The crash afforded Greenspan his first opportunity to open the money spigot, and he did so with relish. He received general support.
12 “Volcker Hails Fed Rate Rise,” New York Times, September 11, 1987, p. D14.
13 Steven K. Beckner, Back from the Brink: The Greenspan Years, p. 34.
14 OECD.StatExtracts.
15 Congressional Budget Office.
16 Beckner, Back from the Brink, p. 62. This testimony was on February 24, 1988.
During Greenspan’s 1987 nomination hearing, Democrats had warned Greenspan not to attempt an Arthur Burns money-printing effort to elect Republicans in 1988. If it hadn’t been for the crash, cutting the funds rate would have placed Greenspan in the dock. However, Democrats did not fault Greenspan for his efforts to calm the markets.
The stock market crash punched a hole in the 1980s asset inflation. Rather than a bubble popping, it was more like an automobile tire with a slow, steady leak. The savings and loan crack-up caused a drain on credit.

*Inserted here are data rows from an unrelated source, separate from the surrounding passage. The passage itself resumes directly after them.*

/-! ### Trace and debug of a tile (15) -/

/-- A packet on its way into the FIFO (15 R278): its event clock, group, place among the group's packets of that clock (0 MARKER, 1 CTRL, VPLANE and USER, 2
STOP, 3 SAMPLE), TYPE, payload, and the payload of the MARKER that precedes it where one is owed (none while TEN is 0). -/
structure Due where
  clock : Nat
  key : Nat
  rank : Nat
  ty : Nat
  payload : List Byte
  mark : List Byte
deriving DecidableEq, Repr

/-- FIFO bytes, LOST, packets lost since the last DROPPED, clocks in which TEN or SEN and in which SEN last rose, event clock of the
last packet by byte 1 (0xC0 is the whole tile's), stops not yet released, oldest first (path record, identity of the group, number),
the slot each issue port of each partition sampled last, the packets of the present clock, and the clock sampled last. -/
structure Dbg where
  fifo : List Byte
  lost : Nat
  owed : Nat
  rise : Nat
  srise : Nat
  seen : Tab Nat
  stops : List (Nat × Nat × Nat)
  picks : Tab Nat
  due : List Due
  sampled : Option Nat
deriving DecidableEq, Repr

def Dbg.idle : Dbg := { fifo := [], lost := 0, owed := 0, rise := 0, srise := 0, seen := [], stops := [], picks := [], due := [], sampled := none }

/-- Power state of a tile (28 R402, R403): the round it is of, energy spent in it, throttle level, throttled in the round. -/
structure Pow where
  round : Nat
  e : Nat
  level : Nat
  thr : Bool
deriving DecidableEq, Repr

def Pow.idle : Pow := { round := 0, e := 0, level := 0, thr := false }

/-- A latent error in a protected store (27 R395): unit of 27 Table 4, granule, worse than a single error, syndrome, and whether a scrub has already
found and recorded it (27 R398). -/
structure Flaw where
  unit : Nat
  place : Nat
  worse : Bool
  syn : Nat
  known : Bool
deriving DecidableEq, Repr

/-! ### Lifeline (26) -/

/-- An order-log entry (26 R389 Table 6). -/
structure LogEntry where
  data : W64
  obj : W64
  serial : Nat
  block : Nat
  launch : Nat
  group : Nat
  lane : Nat
  epoch : Int
  kind : Nat
deriving DecidableEq, Repr

/-- What a manifest lists of the context (26 Table 4), as the before accesses of a cut leave it: the queue registers and ring positions, the records taken, with the
blocks left to place and the completion bitmaps, the bytes of records not taken from host rings, the records posted and not taken, ALLOC registers, cast-off entries,
placement counters, generations, version counters. -/
structure Manifest where
  queues : List (Nat × W64)
  rings : Tab Qst
  jobs : List Job
  host : List (Nat × List Byte)
  posts : List Post
  allocs : List W64
  castoffs : List Cast
  pcs : Tab W64
  gens : Tab (BitVec 32)
  vers : Tab W64
deriving DecidableEq, Repr

def Manifest.none : Manifest :=
  { queues := [], rings := [], jobs := [], host := [], posts := [], allocs := [], castoffs := [], pcs := [], gens := [], vers := [] }

/-- A sealed slot of the target (26 Table 4), with the offset at which it ends, the records taken at its cut, and its manifest. -/
structure Slot where
  seq : Nat
  instant : Nat
  base : Nat
  frames : List Nat
  logpos : Nat
  stop : Nat
  taken : Nat
  manifest : Manifest
deriving DecidableEq, Repr

/-- MODEL: what a replay has made happen so far that a logged poll may have seen (26 R390, 13 R246): flips of the phase of a barrier, by block x 2^23 + near address;
for a group's polls of one, by identity x 2^23 + near address, the flips they imply and the phase last seen; placement counters as raises alone would have left them;
generations written. -/
structure Seen where
  flips : Tab Nat
  polls : Tab (Nat × Bool)
  highs : Tab W64
  gens : List (Nat × BitVec 32)
deriving DecidableEq, Repr

def Seen.none : Seen := { flips := [], polls := [], highs := [], gens := [] }

/-- A cut that is taken and not yet sealed (26 R382 to R384): its number and clock, whether LLSEAL confirmed it, the frames held for it, the records taken, and the
manifest. -/
structure Cut where
  k : Nat
  at_ : Nat
  confirmed : Bool
  held : List Nat
  taken : Nat
  manifest : Manifest
deriving DecidableEq, Repr

/-- The Lifeline engine beside its registers: the latest cut and its clock; the unsealed cuts, oldest first; frames written since the latest cut; the aside
copies (frame of the area, cut, frame copied); staged entries and how many of them stand in the staging ring; durable entries; the entries a replay has still to
match, and what it has seen; records taken since EN rose; a slot on its way to a global target; slots, next free byte of the target. -/
structure Lifeline where
  cut : Nat
  at_ : Nat
  cuts : List Cut
  wrote : List Nat
  aside : List (Nat × Nat × Nat)
  staged : List LogEntry
  inRing : Nat
  durable : List LogEntry
  replay : Option (List LogEntry)
  seen : Seen
  taken : Nat
  sealing : Option Slot
  slots : List Slot
  next : Nat
deriving DecidableEq, Repr

def Lifeline.idle : Lifeline :=
  { cut := 0, at_ := 0, cuts := [], wrote := [], aside := [], staged := [], inRing := 0, durable := [], replay := none, seen := Seen.none, taken := 0, sealing := none,
    slots := [], next := 0 }

/-! ### The host's view (21 R357 to R359) -/

/-- An atomic of the host that is in progress, or a store of the host as an exchange that has written (13 R244): its place and bytes, what it does (10 Table 2) with
which operands, the value it read, and whether it has written. -/
structure HostAt where
  place : Nat
  size : Nat
  op : Nat
  data : Nat
  cmp : Nat
  old : Nat
  wrote : Bool
deriving DecidableEq, Repr

/-- A publication at the I/O die before its step 3: its context, version counter, clock and group, or the launch whose completion it belongs to (18 R295), and the
clock up to which the group may have observed the writes of others (10 R183). -/
structure Pub where
  ctx : Nat
  k : Nat
  at_ : Nat
  gid : Option Nat
  job : Option Nat
  look : Nat
deriving DecidableEq, Repr

/-- A value of an aligned 8 bytes that a write at this clock, by this group where one made it, has replaced and no publication has covered: the host may still
read it (21 R357); the launch the write belongs to; the groups that have read the new value, each with the clock (13 R238). -/
structure Veil where
  gid : Option Nat
  job : Option Nat
  at_ : Nat
  place : Nat
  old : W64
  seen : List (Nat × Nat)
deriving DecidableEq, Repr

/-! ### Reasons a step can stop -/

/-- The one stop of the model: no step of the machine raises it. -/
inductive Fault where
  /-- a word is executed though State.cur names no resident group: raised by every word's meaning; safe, since no agent of the
  machine executes a word outside a group -/
  | noGroup
deriving DecidableEq, Repr

/-- Refusals of the model. -/
inductive Refusal where
  /-- an instruction without a meaning yet: raised by its arm of exec; safe -/
  | notModelled (mnemonic : String)
deriving DecidableEq, Repr

/-! ### The schedule (log 1) -/

/-- What one event acts on: which agent, element, lane or block, and the values that come from outside the device. -/
structure Inp where
  a : Nat
  b : Nat
  c : Nat
  d : Nat
  v : W64
  m : Mask
  bytes : List Byte
  nums : List Nat
deriving DecidableEq, Repr

def Inp.zero : Inp := { a := 0, b := 0, c := 0, d := 0, v := 0, m := 0, bytes := [], nums := [] }

/-- One turn: a group issues its next word, or another agent takes a step. -/
inductive Act where
  | issue (g : Nat)
  | event (i : Instr) (x : Inp)
deriving DecidableEq, Repr

/-- A turn and the core clocks that pass before it. -/
structure Turn where
  clocks : Nat
  act : Act
deriving DecidableEq, Repr

/-! ### The device -/

structure State where
  /-- %clock (02 R20) -/
  clock : Nat
  /-- MODEL (log 1): the order of the agents' steps; what the current event acts on; the group whose word executes -/
  sched : List Turn
  inp : Inp
  cur : Nat
  /-- MODEL (log 1): in this clock an agent other than a group has acted; the groups that have issued a word -/
  acted : Bool
  went : List Nat
  /-- MODEL: number of the next object; free values read so far (log 5); what the last read by the host or a service core
  returned, and whether it was poison -/
  seq : Nat
  freeCtr : Nat
  reply : List Byte
  poison : Bool
  /-- values the entropy source has delivered (07 R131) -/
  seeds : List W64
  /-- every byte of SRAM, HBM4, host memory and the accumulator stores, by place (log 3) -/
  mem : List Host.Cell
  /-- what the host may still read in place of uncovered device writes, and its atomics in progress (13 R243, R244) -/
  veils : List Veil
  hostAts : List HostAt
  /-- register windows, by BAR0 offset (28 R401); an unlisted register holds its reset value -/
  regs : Tab W64
  /-- PWRCTL as written, until the round ends (28 R404) -/
  pwrNext : Option W64
  /-- %energy and %allowance of a tile (02 R20, 28 R402), and its round; the last round whose end has been reckoned -/
  energy : Tab W64
  allow : Tab W64
  power : Tab Pow
  pwrDone : Option Nat
  /-- open row and clock of the last column access of a bank; queued requests of a pseudo-channel: address, arrival (28 R407) -/
  rows : Tab (Nat × Nat)
  hqueue : List (Nat × Nat)
  flaws : List Flaw
  ctxs : Tab Ctx
  jobs : List Job
  posts : List Post
  queues : Tab Qst
  resvs : List Resv
  blocks : Tab Block
  /-- queue served last, origin of the block placed last (18 R298, R299) -/
  lastQ : Nat
  lastTile : Option Nat
  groups : Tab Group
  far : List FarOp
  copies : List Copy
  shadows : List Shadow
  watches : List Watch
  mats : List MatCmd
  /-- copy tags by tile x 64 + tag; skeins by tile x 32 + k -/
  tags : Tab Tag
  skeins : Tab Skein
  trans : List Trans
  walks : List WalkPtr
  faults : List FaultEntry
  icache : List ICell
  icinvs : List IcInv
  /-- loop buffers by tile x 4 + partition -/
  loops : Tab LoopBuf
  /-- PMAP and DEAD (14 R269), resends of a tile, placement counters by region x 16 + k, generations -/
  pmap : Nat
  dead : Nat
  retx : Tab Nat
  pcs : Tab W64
  gens : Tab (BitVec 32)
  /-- packets placed here, by sender's rank and packet identity; the acknowledgements and replies sent for them, oldest first: sender, packet, data, poison
  (14 R259) -/
  placed : List (Nat × Nat)
  answers : List (Nat × Nat × List Byte × Bool)
  /-- pod translation cache, most recently used first; fills that wait; pods with an unfilled miss, oldest first; estimates of
  pod groups, pod peers and torus ports (21 R347 to R349) -/
  rtcache : List RtEntry
  rtwait : List Nat
  rtmiss : List Nat
  podRtt : Tab (Nat × Nat)
  peerRtt : Tab (Nat × Nat)
  portRtt : Tab (Nat × Nat)
  /-- version counters by context x 16 + k; publications before their step 3 (10 R183) -/
  vers : Tab W64
  pubs : List Pub
  castoffs : List Cast
  ll : Lifeline
  dbgs : Tab Dbg
deriving DecidableEq, Repr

Commercial banks, too, incapable of restraining themselves during a splurge—any splurge—were about to reduce lending.
When Citicorp Lends—We All Pay
After the foreign loan mishap of the early 1980s, it did not take long for big banks to again drive themselves into penury. Real estate lending accounted for 60 percent of the net loan growth of the U.S. banking system between 1984 and 1989.17
In the first quarter of 1990, real estate lending grew 20 percent in New York.18 Yet, by 1990, there was more vacant office space in midtown Manhattan than the total office space of Portland, Oregon; Tampa, Florida; and Seattle, Washington.19 Having divorced itself from any sense of reason, the financial industry was due for a douse of reality. In the recession that was now leaving the nursery, 25 percent of the jobs lost nationally would be in New York City.20 By 1991, 60 percent of the city’s residents claimed they would leave New York if they could.21
The bellwether of ignorance, Citicorp, once again led the charge to the bottom. The chairman, John Reed, admitted: “We were warned about real estate two years ago, and we pooh-poohed it. Now I’m damned embarrassed because the critics were right and we were wrong.”22 By July 1991, Congressman John Dingell from Michigan stated that Citigroup was “technically insolvent.”23 Greenspan did not opt for a noninterventionist approach. Even if he had wanted to, the Continental Illinois precedent would have been difficult to contradict.
17 James Grant, Money of the Mind: Borrowing and Lending in America from the Civil War to Michael Milken (New York: Farrar Straus Giroux, 1992), p. 418.
18 Ibid., p. 417.
19Robert A. M. Stern, David Fishman, and Jacob Tilove, New York 2000: Architecture and Urbanism between the Bicentennial and the Millennium (New York: Monacelli Press, 2006), p. 24.
20 Ibid., p. 28.
21 Ibid.
Greenspan might differ from Volcker in many ways, but one thing was the same: the Federal Reserve chairmanship had evolved into a brokerage operation for insolvent financial institutions. Whatever claims Greenspan might make (or Paul Volcker had made) about the stability and resiliency of the American financial system, former Fed Chairman William McChesney Martin would find it unrecognizably frenetic.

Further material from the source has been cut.